*** Block opens ***

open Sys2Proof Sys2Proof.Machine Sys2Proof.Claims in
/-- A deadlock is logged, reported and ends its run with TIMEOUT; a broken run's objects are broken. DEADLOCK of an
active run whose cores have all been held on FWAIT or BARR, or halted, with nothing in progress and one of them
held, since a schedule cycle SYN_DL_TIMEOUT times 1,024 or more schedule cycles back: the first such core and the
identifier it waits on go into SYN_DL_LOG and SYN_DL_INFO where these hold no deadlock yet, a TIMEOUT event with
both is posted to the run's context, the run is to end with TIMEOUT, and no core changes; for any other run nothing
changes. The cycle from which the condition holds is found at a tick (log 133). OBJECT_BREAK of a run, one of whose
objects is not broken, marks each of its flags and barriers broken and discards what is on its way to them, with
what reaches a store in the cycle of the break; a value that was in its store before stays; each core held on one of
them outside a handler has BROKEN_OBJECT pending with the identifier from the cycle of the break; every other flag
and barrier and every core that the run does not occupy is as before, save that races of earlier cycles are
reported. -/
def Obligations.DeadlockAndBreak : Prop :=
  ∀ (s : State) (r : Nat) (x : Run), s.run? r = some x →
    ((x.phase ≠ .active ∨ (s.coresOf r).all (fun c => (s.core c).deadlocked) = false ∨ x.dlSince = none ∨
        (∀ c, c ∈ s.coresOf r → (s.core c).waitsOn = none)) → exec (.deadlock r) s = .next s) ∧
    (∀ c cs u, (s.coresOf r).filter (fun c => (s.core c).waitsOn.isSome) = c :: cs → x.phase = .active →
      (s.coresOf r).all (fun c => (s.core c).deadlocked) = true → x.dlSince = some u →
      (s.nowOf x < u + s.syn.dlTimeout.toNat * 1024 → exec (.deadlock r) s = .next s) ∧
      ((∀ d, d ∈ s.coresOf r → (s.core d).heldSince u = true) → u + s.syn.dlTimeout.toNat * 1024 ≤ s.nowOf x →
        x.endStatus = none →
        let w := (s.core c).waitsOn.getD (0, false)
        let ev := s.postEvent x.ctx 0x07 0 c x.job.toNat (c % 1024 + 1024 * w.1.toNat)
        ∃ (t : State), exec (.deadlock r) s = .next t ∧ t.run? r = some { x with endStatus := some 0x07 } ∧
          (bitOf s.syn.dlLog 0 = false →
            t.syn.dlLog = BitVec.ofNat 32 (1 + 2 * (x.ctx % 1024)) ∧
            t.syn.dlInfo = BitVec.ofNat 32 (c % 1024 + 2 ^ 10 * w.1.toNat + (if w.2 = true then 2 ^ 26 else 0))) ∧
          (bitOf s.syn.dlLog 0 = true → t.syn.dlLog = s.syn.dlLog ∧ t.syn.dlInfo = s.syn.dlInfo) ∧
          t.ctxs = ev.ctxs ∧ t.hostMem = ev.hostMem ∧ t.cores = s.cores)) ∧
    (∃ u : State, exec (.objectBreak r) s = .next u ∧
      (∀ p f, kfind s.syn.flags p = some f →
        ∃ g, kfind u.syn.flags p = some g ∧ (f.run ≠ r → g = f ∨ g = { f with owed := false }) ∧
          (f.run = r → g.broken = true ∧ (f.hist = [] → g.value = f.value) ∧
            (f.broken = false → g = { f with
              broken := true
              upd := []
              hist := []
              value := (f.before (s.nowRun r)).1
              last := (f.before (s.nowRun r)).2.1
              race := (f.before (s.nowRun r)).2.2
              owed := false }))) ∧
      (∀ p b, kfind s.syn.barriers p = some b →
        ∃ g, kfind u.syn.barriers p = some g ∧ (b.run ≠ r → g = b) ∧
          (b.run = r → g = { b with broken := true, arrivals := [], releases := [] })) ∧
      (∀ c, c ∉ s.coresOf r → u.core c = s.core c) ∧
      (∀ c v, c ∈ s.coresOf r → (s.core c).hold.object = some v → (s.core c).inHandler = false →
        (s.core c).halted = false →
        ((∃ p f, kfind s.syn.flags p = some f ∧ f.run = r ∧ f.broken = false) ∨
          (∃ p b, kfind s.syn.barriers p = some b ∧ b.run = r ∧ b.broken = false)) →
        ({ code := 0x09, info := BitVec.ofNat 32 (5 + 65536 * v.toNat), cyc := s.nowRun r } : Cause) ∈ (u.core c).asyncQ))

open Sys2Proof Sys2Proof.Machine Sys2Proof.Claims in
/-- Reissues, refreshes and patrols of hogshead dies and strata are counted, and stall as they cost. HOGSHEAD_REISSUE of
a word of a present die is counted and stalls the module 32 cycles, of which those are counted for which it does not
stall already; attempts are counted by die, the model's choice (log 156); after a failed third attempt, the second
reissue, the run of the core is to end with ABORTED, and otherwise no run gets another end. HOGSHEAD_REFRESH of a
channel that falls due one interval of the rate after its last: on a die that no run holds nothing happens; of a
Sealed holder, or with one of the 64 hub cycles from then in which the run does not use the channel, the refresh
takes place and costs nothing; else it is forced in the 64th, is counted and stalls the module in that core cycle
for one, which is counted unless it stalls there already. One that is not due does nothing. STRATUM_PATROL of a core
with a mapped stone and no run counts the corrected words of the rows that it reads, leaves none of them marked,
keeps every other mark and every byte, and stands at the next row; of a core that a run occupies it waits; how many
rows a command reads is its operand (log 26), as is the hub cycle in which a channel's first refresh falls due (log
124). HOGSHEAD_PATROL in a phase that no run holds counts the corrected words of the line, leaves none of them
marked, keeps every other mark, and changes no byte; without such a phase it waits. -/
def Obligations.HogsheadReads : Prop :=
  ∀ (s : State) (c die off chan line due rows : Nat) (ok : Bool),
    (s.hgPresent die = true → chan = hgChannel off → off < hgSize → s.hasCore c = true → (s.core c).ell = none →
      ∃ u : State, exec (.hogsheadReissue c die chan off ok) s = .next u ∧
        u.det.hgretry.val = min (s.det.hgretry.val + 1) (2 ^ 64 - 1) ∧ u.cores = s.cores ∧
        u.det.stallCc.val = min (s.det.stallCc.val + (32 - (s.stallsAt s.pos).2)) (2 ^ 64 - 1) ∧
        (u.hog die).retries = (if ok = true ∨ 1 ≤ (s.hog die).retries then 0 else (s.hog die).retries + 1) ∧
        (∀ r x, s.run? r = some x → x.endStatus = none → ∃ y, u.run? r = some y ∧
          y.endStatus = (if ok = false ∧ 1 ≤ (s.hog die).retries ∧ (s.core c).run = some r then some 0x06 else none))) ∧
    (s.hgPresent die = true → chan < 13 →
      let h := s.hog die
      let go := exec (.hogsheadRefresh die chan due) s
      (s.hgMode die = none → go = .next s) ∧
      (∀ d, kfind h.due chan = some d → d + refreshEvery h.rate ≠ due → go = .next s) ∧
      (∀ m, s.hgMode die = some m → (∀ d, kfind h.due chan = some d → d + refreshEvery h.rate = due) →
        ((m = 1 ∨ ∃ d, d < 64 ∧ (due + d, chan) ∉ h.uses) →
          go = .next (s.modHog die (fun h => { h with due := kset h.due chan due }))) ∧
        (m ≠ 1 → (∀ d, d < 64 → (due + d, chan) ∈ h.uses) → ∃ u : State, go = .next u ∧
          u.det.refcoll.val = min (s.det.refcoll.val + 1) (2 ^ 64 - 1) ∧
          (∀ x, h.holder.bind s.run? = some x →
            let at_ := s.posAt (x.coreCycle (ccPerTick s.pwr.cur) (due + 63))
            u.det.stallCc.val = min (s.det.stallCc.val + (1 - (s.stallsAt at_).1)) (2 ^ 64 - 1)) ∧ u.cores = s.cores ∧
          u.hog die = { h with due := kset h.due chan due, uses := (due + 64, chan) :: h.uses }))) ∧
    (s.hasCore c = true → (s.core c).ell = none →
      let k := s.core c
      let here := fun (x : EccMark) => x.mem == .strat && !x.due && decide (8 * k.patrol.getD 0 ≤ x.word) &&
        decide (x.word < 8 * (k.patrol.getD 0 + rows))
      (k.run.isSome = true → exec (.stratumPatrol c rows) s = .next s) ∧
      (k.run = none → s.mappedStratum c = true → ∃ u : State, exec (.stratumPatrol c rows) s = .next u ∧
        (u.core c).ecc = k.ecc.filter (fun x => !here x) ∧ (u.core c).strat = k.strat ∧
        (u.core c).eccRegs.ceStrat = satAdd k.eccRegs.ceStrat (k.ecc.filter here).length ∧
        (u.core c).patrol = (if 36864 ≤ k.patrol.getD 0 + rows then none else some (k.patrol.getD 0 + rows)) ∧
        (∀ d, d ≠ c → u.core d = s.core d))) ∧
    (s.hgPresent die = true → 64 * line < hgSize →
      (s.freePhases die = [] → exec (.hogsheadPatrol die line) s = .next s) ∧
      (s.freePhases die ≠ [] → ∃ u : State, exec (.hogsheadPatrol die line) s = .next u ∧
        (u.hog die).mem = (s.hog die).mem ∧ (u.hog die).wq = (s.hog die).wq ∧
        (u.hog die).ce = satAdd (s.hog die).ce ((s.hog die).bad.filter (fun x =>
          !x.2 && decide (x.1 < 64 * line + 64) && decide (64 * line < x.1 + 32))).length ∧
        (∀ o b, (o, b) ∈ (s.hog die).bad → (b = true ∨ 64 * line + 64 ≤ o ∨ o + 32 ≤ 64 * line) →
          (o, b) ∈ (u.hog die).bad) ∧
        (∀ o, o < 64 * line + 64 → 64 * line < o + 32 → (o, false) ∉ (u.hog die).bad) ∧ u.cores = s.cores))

*** Block closes ***
*** Block opens ***

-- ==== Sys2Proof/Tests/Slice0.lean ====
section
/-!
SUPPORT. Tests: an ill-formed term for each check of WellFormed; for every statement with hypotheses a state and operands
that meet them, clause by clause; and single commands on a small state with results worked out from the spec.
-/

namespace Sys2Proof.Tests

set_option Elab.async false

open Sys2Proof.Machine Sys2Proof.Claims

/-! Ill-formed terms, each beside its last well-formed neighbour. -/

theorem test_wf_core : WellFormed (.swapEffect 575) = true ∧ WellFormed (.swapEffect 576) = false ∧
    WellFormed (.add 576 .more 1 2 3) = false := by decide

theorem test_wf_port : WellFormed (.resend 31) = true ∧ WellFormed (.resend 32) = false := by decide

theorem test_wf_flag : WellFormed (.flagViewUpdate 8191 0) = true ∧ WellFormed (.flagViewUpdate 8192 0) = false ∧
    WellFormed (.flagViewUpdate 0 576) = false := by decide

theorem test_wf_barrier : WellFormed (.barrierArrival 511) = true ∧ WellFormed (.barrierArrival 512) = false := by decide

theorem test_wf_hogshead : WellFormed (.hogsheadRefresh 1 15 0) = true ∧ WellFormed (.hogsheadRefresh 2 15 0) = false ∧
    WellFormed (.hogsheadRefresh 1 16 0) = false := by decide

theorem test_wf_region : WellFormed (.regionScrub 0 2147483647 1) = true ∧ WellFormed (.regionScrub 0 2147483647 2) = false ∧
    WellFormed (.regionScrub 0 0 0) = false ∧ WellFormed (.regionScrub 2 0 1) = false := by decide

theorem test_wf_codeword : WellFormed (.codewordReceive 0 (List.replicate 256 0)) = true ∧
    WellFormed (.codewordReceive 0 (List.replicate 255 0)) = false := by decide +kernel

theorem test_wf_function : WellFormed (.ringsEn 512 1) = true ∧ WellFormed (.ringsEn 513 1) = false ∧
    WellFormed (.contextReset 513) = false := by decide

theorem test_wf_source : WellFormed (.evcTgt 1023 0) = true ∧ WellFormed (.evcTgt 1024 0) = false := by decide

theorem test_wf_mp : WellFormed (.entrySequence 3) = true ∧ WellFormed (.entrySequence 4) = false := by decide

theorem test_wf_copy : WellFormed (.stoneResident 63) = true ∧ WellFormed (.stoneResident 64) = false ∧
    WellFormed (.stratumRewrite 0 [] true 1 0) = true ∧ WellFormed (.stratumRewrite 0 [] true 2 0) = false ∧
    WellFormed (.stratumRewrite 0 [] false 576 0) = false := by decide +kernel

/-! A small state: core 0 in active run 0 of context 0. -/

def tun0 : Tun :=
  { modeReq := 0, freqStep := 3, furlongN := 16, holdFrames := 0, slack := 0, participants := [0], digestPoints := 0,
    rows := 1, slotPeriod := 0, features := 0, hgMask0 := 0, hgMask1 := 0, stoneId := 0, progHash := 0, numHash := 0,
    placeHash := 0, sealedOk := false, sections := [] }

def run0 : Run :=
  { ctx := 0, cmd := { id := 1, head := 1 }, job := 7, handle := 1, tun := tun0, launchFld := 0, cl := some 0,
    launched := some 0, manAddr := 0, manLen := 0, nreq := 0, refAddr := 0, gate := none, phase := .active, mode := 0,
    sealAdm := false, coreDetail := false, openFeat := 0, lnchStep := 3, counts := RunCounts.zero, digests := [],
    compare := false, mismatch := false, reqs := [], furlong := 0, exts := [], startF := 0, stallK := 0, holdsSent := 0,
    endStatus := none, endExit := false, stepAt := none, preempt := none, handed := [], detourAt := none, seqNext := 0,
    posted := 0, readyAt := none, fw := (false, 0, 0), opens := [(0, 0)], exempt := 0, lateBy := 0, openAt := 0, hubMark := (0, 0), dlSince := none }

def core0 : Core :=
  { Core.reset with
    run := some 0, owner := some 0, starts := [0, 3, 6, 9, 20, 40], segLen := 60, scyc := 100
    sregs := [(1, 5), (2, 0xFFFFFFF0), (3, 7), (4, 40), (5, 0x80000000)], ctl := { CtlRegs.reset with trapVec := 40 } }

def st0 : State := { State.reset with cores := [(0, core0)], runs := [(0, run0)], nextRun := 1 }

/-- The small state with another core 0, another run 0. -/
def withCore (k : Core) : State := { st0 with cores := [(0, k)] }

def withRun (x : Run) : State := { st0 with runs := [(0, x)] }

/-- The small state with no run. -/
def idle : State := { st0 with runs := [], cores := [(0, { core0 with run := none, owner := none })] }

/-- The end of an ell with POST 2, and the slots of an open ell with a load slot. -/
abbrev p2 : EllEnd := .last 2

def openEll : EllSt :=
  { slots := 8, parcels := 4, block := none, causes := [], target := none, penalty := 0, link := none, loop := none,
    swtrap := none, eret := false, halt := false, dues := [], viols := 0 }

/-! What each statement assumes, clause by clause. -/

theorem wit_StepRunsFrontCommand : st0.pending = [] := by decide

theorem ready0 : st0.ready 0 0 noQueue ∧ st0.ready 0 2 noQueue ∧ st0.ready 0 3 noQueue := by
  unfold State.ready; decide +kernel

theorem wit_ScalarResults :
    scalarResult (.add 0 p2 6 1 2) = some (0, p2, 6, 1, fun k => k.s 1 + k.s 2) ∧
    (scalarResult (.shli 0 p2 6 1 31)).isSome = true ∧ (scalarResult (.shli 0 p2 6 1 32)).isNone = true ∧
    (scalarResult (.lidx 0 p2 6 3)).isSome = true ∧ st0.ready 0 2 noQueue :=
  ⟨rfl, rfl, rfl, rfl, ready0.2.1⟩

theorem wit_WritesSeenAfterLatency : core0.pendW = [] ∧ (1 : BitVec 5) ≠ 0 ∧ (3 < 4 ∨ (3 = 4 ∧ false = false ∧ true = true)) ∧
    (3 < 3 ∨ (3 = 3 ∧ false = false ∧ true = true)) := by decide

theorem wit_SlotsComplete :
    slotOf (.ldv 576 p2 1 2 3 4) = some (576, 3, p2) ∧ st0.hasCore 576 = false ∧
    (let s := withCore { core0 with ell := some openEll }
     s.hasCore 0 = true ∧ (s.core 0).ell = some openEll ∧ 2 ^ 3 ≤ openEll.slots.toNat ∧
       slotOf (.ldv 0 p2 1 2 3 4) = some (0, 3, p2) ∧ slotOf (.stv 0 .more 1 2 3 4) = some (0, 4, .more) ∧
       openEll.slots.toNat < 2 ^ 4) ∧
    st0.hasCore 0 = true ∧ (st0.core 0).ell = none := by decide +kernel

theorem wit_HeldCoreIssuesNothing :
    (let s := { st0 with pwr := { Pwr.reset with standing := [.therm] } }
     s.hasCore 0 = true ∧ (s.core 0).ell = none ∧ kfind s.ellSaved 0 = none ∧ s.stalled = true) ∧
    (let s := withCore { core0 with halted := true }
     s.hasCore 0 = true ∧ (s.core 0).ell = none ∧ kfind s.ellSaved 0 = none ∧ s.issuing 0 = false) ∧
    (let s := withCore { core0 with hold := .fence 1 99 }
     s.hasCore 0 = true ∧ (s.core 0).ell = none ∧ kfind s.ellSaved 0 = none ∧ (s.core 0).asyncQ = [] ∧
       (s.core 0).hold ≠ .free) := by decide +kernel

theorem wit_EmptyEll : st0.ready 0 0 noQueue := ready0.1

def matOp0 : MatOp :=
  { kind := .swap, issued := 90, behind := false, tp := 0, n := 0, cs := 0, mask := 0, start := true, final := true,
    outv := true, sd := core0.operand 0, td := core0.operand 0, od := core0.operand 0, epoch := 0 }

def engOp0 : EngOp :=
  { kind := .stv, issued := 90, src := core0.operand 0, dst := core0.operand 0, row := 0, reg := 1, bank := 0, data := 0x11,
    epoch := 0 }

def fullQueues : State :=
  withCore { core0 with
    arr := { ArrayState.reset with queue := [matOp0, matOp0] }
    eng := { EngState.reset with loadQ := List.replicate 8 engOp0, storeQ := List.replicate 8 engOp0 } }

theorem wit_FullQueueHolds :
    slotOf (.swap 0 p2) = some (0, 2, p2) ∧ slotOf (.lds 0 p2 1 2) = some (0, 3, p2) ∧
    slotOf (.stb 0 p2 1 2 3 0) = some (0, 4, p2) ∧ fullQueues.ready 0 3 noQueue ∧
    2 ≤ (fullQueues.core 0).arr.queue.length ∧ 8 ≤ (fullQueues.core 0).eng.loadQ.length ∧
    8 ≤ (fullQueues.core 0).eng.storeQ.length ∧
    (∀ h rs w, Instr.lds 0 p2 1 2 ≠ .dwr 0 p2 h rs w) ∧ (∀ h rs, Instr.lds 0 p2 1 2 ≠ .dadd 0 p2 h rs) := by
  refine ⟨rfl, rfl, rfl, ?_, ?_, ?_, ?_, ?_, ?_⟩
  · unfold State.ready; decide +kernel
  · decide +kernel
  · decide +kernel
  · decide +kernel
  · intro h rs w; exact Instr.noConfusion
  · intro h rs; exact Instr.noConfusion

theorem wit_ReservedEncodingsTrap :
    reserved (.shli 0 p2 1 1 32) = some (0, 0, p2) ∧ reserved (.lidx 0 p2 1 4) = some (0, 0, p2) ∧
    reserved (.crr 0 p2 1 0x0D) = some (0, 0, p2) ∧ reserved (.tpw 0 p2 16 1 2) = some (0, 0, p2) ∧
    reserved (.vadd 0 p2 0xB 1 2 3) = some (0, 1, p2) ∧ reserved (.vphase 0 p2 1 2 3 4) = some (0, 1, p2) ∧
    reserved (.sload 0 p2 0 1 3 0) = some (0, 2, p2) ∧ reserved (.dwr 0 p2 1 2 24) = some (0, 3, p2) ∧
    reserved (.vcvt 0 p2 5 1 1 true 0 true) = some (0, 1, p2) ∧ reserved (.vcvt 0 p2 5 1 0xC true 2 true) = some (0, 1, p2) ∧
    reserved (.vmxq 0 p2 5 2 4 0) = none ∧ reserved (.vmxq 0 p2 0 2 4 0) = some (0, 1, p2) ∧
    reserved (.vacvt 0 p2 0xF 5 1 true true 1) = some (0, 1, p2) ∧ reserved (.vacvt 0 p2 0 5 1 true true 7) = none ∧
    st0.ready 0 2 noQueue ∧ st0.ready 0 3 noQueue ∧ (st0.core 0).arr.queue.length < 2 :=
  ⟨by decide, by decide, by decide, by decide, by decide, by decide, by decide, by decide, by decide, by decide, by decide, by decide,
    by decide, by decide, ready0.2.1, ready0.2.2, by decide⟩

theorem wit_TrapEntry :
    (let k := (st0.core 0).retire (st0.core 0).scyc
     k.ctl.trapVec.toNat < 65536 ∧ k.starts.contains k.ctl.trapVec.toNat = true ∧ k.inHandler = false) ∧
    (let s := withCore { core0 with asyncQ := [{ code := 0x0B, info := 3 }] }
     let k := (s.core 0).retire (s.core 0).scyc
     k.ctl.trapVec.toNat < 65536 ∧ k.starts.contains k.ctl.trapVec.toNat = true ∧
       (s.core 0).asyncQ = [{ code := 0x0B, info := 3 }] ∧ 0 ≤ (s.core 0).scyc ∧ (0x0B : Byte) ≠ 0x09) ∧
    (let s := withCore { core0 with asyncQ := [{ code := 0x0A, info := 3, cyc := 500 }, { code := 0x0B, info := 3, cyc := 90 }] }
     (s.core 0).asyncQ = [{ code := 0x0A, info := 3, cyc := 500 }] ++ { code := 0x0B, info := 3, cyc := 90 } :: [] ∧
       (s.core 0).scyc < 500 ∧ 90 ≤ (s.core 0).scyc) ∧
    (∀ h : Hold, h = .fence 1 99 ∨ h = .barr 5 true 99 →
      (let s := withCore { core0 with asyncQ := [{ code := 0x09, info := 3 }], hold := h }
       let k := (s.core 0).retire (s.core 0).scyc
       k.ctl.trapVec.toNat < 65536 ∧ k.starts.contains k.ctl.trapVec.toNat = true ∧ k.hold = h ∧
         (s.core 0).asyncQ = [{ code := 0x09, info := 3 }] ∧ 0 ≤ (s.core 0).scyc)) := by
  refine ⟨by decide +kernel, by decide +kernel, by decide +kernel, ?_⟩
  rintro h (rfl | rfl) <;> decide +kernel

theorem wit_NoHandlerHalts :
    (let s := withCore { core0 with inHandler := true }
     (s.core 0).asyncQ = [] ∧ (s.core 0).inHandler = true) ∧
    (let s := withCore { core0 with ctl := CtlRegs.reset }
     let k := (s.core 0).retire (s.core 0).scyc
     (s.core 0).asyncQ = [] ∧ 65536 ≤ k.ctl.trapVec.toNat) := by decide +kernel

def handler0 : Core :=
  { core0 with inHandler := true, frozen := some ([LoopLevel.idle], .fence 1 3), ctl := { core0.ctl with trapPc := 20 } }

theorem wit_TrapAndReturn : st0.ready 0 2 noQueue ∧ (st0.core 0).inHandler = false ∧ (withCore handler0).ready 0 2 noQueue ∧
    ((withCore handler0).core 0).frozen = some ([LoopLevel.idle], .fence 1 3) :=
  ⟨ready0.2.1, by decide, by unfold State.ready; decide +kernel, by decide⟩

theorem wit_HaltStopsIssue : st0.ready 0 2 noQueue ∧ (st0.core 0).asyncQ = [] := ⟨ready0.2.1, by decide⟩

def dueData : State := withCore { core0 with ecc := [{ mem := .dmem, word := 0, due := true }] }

*** Block closes ***

- WORK TO COMPLETE
Give the number of lines that include the word "falls" in the listing. Nothing else belongs in the reply.

- SOLUTION TO THE EXERCISE
2